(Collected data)
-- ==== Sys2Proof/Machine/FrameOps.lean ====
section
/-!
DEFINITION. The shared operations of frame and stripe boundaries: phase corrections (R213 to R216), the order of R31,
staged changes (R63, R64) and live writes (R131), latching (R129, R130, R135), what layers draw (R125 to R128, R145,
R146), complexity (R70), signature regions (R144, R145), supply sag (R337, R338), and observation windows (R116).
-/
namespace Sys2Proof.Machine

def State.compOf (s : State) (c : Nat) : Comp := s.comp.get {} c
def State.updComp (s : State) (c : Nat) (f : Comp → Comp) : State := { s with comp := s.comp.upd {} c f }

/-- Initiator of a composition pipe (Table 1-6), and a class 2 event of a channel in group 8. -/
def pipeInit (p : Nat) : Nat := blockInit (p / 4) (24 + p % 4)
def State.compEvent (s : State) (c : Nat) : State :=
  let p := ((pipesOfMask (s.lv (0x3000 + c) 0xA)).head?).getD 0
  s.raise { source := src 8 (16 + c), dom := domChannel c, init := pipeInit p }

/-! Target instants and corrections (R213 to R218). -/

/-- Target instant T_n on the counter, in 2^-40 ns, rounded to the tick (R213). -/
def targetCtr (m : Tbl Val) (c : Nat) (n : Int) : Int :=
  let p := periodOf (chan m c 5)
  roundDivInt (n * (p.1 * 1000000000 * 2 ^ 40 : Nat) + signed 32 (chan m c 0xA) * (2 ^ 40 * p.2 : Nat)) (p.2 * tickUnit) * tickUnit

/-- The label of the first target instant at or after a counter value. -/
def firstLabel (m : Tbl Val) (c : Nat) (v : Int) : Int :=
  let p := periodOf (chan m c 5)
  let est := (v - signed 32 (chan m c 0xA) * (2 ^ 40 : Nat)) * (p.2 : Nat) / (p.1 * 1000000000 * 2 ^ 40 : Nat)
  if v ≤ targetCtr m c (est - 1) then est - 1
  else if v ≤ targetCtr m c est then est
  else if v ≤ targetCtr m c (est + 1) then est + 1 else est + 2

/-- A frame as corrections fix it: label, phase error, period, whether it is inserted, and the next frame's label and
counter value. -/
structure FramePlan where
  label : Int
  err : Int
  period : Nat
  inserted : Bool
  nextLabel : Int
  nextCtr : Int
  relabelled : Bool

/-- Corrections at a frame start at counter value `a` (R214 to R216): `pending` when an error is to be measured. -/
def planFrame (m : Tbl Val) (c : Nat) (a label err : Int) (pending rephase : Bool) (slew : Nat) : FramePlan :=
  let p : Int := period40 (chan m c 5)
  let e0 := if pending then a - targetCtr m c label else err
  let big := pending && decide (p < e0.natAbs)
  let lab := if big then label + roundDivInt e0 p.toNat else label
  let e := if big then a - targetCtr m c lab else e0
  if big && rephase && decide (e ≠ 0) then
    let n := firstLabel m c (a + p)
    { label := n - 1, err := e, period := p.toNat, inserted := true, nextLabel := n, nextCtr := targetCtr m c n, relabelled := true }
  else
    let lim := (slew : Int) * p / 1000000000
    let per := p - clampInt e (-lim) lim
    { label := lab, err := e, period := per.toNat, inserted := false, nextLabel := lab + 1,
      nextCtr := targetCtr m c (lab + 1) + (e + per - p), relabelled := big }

...

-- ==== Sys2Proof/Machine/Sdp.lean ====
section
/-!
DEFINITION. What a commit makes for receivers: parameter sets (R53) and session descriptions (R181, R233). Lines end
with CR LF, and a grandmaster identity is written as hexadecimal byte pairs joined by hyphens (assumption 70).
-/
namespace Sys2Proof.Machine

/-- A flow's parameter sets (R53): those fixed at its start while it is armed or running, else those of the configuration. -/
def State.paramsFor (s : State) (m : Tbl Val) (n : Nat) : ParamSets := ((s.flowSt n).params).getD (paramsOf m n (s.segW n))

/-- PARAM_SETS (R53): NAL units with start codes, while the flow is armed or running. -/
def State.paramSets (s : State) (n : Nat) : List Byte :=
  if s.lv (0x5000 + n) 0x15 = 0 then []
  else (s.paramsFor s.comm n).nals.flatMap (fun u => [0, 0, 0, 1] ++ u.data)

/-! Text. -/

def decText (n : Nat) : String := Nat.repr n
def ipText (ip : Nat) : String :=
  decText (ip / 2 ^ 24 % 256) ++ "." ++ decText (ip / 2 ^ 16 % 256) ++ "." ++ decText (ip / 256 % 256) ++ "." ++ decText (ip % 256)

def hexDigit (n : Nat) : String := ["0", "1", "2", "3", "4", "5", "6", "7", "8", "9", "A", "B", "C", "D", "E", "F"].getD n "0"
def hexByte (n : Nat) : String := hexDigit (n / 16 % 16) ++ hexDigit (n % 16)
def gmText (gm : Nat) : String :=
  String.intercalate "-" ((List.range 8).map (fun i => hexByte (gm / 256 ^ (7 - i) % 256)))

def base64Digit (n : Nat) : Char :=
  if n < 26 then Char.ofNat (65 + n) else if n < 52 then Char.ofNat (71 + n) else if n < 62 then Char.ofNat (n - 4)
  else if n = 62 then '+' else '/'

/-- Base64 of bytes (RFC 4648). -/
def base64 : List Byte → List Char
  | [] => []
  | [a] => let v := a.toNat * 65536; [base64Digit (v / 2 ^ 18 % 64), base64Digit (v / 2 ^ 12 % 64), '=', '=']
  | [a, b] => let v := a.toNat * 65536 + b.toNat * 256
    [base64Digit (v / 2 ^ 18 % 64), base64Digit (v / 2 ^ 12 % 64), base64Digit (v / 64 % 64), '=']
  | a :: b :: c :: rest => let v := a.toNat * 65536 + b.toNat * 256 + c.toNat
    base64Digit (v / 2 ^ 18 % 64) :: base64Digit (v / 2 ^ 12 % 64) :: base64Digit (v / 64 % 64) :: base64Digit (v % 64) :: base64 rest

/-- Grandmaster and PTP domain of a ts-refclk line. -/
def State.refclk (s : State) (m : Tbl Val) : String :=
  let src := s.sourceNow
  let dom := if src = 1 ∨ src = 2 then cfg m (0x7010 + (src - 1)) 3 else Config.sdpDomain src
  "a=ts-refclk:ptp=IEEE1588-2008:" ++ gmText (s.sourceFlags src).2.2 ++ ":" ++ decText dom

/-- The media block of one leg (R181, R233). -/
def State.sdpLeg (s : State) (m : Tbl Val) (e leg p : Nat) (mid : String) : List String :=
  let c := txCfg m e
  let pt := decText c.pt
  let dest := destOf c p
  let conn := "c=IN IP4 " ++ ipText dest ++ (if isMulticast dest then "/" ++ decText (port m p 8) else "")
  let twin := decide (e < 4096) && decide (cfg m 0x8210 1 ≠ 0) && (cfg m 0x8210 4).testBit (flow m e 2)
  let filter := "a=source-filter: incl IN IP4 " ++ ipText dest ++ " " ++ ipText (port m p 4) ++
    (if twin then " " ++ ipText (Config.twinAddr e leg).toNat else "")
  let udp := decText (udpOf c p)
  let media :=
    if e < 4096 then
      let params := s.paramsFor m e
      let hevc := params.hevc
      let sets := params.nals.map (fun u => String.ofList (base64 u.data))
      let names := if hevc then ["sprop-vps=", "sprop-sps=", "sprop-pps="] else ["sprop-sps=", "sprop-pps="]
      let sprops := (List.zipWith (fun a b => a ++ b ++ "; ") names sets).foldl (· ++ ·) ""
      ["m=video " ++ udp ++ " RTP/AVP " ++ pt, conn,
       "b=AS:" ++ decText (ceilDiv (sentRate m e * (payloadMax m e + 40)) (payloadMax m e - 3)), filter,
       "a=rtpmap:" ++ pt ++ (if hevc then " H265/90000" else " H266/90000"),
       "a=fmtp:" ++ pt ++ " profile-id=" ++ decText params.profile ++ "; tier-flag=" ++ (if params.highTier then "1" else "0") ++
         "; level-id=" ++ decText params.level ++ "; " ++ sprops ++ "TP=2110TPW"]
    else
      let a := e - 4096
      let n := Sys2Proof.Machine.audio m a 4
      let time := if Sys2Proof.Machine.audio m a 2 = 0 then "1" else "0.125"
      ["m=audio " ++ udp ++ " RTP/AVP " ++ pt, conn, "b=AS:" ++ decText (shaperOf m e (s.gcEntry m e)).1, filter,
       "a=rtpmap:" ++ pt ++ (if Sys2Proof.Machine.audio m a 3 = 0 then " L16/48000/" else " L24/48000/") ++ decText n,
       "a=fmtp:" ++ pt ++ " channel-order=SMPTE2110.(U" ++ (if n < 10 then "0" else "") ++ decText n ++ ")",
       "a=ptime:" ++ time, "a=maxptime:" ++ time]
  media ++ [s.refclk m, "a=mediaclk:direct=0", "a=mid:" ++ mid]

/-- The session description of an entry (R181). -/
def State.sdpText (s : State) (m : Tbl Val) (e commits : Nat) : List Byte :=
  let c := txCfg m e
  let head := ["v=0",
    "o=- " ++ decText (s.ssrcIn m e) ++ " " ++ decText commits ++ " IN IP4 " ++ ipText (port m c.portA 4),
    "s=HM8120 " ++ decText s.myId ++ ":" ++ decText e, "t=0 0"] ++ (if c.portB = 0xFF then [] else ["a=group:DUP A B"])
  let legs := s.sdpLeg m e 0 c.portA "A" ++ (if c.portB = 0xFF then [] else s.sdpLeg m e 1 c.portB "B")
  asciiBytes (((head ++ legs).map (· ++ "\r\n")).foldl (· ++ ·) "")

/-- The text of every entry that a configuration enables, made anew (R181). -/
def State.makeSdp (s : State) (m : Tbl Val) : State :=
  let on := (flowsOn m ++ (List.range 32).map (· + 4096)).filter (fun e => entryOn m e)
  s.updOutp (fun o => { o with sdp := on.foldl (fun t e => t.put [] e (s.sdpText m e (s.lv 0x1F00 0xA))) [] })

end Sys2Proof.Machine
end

---

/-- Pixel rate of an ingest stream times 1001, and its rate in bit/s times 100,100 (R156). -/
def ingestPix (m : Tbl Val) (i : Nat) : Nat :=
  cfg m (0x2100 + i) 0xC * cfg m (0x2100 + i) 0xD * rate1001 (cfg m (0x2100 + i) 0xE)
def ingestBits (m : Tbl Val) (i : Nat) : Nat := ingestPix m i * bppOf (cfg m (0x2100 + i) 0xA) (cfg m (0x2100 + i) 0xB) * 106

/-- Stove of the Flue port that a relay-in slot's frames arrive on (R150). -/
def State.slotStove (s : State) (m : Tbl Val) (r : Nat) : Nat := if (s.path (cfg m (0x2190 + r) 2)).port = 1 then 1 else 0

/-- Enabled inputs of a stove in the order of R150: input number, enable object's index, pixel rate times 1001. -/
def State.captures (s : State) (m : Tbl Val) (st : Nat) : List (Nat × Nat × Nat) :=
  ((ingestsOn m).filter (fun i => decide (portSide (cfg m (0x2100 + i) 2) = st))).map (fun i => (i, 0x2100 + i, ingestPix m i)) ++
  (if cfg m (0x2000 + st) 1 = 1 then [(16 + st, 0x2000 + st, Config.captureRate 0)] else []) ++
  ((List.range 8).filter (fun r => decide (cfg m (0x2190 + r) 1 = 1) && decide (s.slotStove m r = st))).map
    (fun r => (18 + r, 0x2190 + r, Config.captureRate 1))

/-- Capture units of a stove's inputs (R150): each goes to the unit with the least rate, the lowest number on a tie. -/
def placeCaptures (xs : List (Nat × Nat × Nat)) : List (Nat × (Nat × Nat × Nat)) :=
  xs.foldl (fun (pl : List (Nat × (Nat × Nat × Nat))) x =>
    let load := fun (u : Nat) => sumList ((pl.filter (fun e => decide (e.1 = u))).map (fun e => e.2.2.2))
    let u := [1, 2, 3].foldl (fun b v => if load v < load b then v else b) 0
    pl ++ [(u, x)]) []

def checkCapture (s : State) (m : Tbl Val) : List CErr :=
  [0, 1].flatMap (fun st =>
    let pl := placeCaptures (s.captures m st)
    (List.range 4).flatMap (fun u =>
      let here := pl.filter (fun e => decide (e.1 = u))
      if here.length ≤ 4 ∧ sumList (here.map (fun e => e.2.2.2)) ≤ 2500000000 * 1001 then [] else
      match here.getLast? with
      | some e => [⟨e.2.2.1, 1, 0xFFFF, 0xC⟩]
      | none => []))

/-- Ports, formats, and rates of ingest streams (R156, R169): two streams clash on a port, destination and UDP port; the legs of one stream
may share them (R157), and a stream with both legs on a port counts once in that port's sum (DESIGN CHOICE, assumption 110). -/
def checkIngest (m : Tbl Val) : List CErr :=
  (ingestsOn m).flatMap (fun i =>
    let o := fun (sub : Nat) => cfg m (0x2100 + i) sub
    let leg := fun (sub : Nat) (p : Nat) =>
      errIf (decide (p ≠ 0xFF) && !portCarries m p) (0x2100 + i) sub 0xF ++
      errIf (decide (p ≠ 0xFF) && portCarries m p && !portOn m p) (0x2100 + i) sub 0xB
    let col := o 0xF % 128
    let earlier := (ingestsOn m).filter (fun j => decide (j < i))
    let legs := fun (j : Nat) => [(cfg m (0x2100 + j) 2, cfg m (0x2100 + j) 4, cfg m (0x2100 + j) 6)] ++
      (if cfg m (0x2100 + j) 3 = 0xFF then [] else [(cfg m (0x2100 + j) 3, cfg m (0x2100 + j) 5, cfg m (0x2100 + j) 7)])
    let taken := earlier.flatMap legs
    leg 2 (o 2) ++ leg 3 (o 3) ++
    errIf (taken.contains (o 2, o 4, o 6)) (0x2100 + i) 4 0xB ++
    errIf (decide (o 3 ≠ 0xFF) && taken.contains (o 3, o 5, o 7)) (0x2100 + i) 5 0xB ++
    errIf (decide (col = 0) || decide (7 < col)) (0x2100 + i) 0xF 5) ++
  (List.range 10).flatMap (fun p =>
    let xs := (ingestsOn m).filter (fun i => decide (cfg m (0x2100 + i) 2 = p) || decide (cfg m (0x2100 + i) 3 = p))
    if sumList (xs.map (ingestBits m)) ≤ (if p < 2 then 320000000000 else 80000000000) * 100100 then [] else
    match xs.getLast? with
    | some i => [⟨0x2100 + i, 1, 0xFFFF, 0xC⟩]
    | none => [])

What you will do
Among the records above, only the lines between the line holding "def checkIngest (m" and the line holding "errIf (decide (p ≠ 0xFF) && !portCarries", inclusive, are to be output, exactly as written.

Response to the task
def checkIngest (m : Tbl Val) : List CErr :=
  (ingestsOn m).flatMap (fun i =>
    let o := fun (sub : Nat) => cfg m (0x2100 + i) sub
    let leg := fun (sub : Nat) (p : Nat) =>
      errIf (decide (p ≠ 0xFF) && !portCarries m p) (0x2100 + i) sub 0xF ++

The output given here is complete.